> **Work instructions**
Look through the data below for the line with "if x ∈ s.pool.freeList.take" and the line with "and ALLOCATED. -/", then output those two and all lines in between, exactly as written.
+ + + +
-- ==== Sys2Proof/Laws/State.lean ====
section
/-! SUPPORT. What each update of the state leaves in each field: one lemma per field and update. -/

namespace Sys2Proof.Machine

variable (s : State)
+ + + +
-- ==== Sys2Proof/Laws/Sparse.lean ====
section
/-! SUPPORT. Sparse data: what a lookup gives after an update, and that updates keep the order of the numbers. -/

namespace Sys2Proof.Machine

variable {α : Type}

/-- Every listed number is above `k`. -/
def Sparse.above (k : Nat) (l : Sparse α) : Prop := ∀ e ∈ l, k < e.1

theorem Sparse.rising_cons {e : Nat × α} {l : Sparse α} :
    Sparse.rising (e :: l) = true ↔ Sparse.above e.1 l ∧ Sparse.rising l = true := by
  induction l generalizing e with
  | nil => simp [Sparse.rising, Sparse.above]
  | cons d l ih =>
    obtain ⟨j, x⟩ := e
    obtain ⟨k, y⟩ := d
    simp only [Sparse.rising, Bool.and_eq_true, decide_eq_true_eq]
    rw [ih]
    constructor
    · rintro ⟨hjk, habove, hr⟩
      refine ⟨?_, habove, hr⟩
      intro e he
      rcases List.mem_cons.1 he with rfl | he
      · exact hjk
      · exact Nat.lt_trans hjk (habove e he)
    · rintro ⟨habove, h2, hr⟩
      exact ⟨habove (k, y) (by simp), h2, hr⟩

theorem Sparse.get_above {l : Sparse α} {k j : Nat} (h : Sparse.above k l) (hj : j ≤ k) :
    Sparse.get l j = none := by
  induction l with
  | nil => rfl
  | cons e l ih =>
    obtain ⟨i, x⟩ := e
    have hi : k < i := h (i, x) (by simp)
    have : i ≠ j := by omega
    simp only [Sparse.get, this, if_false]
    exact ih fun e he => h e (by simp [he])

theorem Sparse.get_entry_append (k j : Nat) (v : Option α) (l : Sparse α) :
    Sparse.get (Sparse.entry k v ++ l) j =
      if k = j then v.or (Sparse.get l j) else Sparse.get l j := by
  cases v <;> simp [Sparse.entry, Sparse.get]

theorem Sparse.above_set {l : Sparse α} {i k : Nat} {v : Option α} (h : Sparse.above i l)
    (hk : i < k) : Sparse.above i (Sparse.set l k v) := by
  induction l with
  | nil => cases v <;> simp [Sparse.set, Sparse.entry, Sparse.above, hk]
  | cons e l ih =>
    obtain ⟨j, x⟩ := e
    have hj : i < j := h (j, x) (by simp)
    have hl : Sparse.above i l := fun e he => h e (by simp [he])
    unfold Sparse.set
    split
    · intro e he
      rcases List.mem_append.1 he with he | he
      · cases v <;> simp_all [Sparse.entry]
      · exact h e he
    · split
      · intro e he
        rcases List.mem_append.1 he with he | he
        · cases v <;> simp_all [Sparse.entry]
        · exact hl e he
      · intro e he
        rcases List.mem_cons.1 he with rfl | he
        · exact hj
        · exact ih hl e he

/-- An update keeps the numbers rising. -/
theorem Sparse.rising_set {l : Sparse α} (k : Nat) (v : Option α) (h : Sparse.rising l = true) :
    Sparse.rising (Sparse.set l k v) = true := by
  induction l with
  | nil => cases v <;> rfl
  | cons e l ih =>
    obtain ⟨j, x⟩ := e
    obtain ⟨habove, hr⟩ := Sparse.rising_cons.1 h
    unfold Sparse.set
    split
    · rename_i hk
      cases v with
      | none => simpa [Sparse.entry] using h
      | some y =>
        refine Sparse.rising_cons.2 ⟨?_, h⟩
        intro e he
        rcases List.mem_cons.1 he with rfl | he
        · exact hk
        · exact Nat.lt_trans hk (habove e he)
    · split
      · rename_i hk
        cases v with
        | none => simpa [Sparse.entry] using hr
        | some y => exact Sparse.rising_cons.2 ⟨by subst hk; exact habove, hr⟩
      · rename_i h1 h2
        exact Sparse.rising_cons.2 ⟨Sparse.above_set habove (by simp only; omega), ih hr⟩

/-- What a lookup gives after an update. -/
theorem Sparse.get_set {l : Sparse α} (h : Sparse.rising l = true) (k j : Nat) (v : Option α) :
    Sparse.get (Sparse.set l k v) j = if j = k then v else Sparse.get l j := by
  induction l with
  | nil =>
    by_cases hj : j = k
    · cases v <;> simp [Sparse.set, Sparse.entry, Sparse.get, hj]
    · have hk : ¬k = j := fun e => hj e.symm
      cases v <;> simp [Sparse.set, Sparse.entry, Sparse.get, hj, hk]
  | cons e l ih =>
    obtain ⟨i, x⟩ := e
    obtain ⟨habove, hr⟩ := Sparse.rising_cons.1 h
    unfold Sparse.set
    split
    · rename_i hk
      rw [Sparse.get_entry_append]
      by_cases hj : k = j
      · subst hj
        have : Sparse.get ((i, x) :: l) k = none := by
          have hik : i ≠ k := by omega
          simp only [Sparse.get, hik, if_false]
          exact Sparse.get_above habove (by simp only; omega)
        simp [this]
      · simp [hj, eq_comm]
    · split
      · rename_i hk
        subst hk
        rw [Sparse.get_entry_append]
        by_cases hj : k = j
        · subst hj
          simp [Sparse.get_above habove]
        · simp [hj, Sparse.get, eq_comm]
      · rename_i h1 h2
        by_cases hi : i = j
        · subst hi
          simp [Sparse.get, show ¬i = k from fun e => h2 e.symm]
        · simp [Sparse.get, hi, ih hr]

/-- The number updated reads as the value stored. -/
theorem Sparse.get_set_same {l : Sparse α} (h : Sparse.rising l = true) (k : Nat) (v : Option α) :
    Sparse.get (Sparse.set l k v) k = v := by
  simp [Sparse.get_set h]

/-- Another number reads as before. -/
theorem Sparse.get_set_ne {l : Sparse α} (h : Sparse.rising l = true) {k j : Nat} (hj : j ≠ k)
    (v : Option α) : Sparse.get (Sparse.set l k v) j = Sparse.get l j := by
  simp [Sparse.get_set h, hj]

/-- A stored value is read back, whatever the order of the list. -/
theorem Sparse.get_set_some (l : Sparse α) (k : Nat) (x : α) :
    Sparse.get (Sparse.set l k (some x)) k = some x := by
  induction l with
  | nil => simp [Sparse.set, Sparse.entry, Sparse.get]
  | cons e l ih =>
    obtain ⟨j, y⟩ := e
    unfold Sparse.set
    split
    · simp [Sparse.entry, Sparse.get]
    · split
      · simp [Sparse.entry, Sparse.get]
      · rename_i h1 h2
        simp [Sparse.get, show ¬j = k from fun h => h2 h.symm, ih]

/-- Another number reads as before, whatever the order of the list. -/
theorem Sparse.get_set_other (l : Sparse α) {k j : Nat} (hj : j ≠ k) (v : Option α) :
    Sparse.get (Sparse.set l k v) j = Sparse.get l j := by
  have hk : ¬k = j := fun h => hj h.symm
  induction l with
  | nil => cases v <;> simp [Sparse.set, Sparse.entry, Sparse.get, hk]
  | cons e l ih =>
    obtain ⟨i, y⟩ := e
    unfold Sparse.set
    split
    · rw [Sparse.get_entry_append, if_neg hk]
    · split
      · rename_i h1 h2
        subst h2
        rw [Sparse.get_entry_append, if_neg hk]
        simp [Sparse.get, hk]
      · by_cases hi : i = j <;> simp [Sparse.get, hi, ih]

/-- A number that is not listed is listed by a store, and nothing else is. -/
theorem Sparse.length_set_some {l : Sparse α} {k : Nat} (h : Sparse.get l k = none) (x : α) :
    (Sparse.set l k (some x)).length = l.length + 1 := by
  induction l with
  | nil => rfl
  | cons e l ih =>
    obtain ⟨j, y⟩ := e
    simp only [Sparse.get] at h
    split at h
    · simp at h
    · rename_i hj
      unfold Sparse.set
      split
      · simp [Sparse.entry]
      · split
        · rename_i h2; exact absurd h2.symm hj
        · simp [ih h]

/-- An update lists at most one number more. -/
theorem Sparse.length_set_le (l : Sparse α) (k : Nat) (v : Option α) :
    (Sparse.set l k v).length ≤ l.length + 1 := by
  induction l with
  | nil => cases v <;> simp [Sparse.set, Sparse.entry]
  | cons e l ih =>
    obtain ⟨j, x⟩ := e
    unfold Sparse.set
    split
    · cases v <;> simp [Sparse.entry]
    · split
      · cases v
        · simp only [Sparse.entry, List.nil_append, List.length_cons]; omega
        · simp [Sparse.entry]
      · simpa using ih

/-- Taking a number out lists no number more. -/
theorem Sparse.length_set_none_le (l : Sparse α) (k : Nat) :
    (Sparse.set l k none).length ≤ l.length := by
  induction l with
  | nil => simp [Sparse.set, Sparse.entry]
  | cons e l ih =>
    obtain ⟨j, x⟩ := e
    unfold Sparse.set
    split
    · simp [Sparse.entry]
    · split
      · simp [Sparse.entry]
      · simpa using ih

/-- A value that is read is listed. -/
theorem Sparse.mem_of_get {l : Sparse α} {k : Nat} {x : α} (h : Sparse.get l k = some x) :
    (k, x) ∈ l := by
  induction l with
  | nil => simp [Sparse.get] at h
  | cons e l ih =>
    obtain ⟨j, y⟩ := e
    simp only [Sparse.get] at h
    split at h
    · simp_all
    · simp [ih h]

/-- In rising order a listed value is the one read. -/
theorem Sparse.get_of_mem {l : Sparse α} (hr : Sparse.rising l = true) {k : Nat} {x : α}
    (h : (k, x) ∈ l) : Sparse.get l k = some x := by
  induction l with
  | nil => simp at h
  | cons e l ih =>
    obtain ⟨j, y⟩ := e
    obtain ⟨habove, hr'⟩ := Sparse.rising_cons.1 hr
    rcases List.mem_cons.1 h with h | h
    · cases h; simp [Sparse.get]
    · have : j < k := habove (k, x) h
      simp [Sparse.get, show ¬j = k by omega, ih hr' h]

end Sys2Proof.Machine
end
+ + + +
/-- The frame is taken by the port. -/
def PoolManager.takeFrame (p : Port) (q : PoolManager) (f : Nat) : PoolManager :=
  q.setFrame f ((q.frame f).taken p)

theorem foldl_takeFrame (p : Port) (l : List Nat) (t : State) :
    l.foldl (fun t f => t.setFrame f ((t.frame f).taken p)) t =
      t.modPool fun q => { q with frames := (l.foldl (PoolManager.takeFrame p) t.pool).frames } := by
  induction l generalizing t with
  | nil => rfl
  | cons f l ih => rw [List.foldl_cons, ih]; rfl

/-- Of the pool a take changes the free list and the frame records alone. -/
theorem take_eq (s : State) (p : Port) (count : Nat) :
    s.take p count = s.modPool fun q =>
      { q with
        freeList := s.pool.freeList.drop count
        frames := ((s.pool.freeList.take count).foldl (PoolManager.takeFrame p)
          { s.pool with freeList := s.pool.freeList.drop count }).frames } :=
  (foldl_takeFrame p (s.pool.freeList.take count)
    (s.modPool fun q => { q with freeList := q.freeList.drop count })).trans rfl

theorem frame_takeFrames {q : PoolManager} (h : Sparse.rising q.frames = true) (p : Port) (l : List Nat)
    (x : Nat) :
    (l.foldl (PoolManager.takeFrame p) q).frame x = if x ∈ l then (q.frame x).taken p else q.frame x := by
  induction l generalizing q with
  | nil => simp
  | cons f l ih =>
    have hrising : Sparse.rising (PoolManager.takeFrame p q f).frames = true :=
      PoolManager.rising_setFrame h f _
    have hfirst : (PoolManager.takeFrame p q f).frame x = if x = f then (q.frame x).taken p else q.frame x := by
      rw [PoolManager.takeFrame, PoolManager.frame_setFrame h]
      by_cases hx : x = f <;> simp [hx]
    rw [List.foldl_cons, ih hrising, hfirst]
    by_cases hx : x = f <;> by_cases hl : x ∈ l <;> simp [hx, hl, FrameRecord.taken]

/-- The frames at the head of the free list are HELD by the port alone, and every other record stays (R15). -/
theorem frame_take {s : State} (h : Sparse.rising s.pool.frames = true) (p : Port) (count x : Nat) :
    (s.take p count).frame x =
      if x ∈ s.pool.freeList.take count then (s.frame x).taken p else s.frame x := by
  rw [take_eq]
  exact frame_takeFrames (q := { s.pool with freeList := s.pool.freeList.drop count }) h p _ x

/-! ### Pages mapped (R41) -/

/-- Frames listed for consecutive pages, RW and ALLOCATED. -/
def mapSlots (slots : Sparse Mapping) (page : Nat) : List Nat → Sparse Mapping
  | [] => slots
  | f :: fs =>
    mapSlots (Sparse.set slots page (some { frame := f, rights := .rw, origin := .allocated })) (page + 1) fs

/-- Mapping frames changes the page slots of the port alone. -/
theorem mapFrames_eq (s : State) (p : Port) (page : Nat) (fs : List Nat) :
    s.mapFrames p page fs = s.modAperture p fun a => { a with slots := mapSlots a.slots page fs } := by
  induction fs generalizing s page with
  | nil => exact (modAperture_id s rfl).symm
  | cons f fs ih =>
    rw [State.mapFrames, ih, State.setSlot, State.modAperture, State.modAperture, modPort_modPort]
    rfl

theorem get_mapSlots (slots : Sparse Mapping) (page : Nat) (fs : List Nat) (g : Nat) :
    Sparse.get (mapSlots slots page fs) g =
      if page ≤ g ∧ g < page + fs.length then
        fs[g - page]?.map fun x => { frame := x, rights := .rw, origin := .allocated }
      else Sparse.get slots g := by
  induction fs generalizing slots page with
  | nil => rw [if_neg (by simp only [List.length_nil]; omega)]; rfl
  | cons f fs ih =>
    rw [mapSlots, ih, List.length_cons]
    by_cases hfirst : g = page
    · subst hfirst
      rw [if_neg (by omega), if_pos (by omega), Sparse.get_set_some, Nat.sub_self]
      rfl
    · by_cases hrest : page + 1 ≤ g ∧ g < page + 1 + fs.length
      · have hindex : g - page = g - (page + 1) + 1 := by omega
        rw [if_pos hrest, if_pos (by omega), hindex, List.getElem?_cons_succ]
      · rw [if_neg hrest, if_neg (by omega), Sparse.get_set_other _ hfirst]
+ + + +
> **Worked solution**
      if x ∈ s.pool.freeList.take count then (s.frame x).taken p else s.frame x := by
  rw [take_eq]
  exact frame_takeFrames (q := { s.pool with freeList := s.pool.freeList.drop count }) h p _ x

/-! ### Pages mapped (R41) -/

/-- Frames listed for consecutive pages, RW and ALLOCATED. -/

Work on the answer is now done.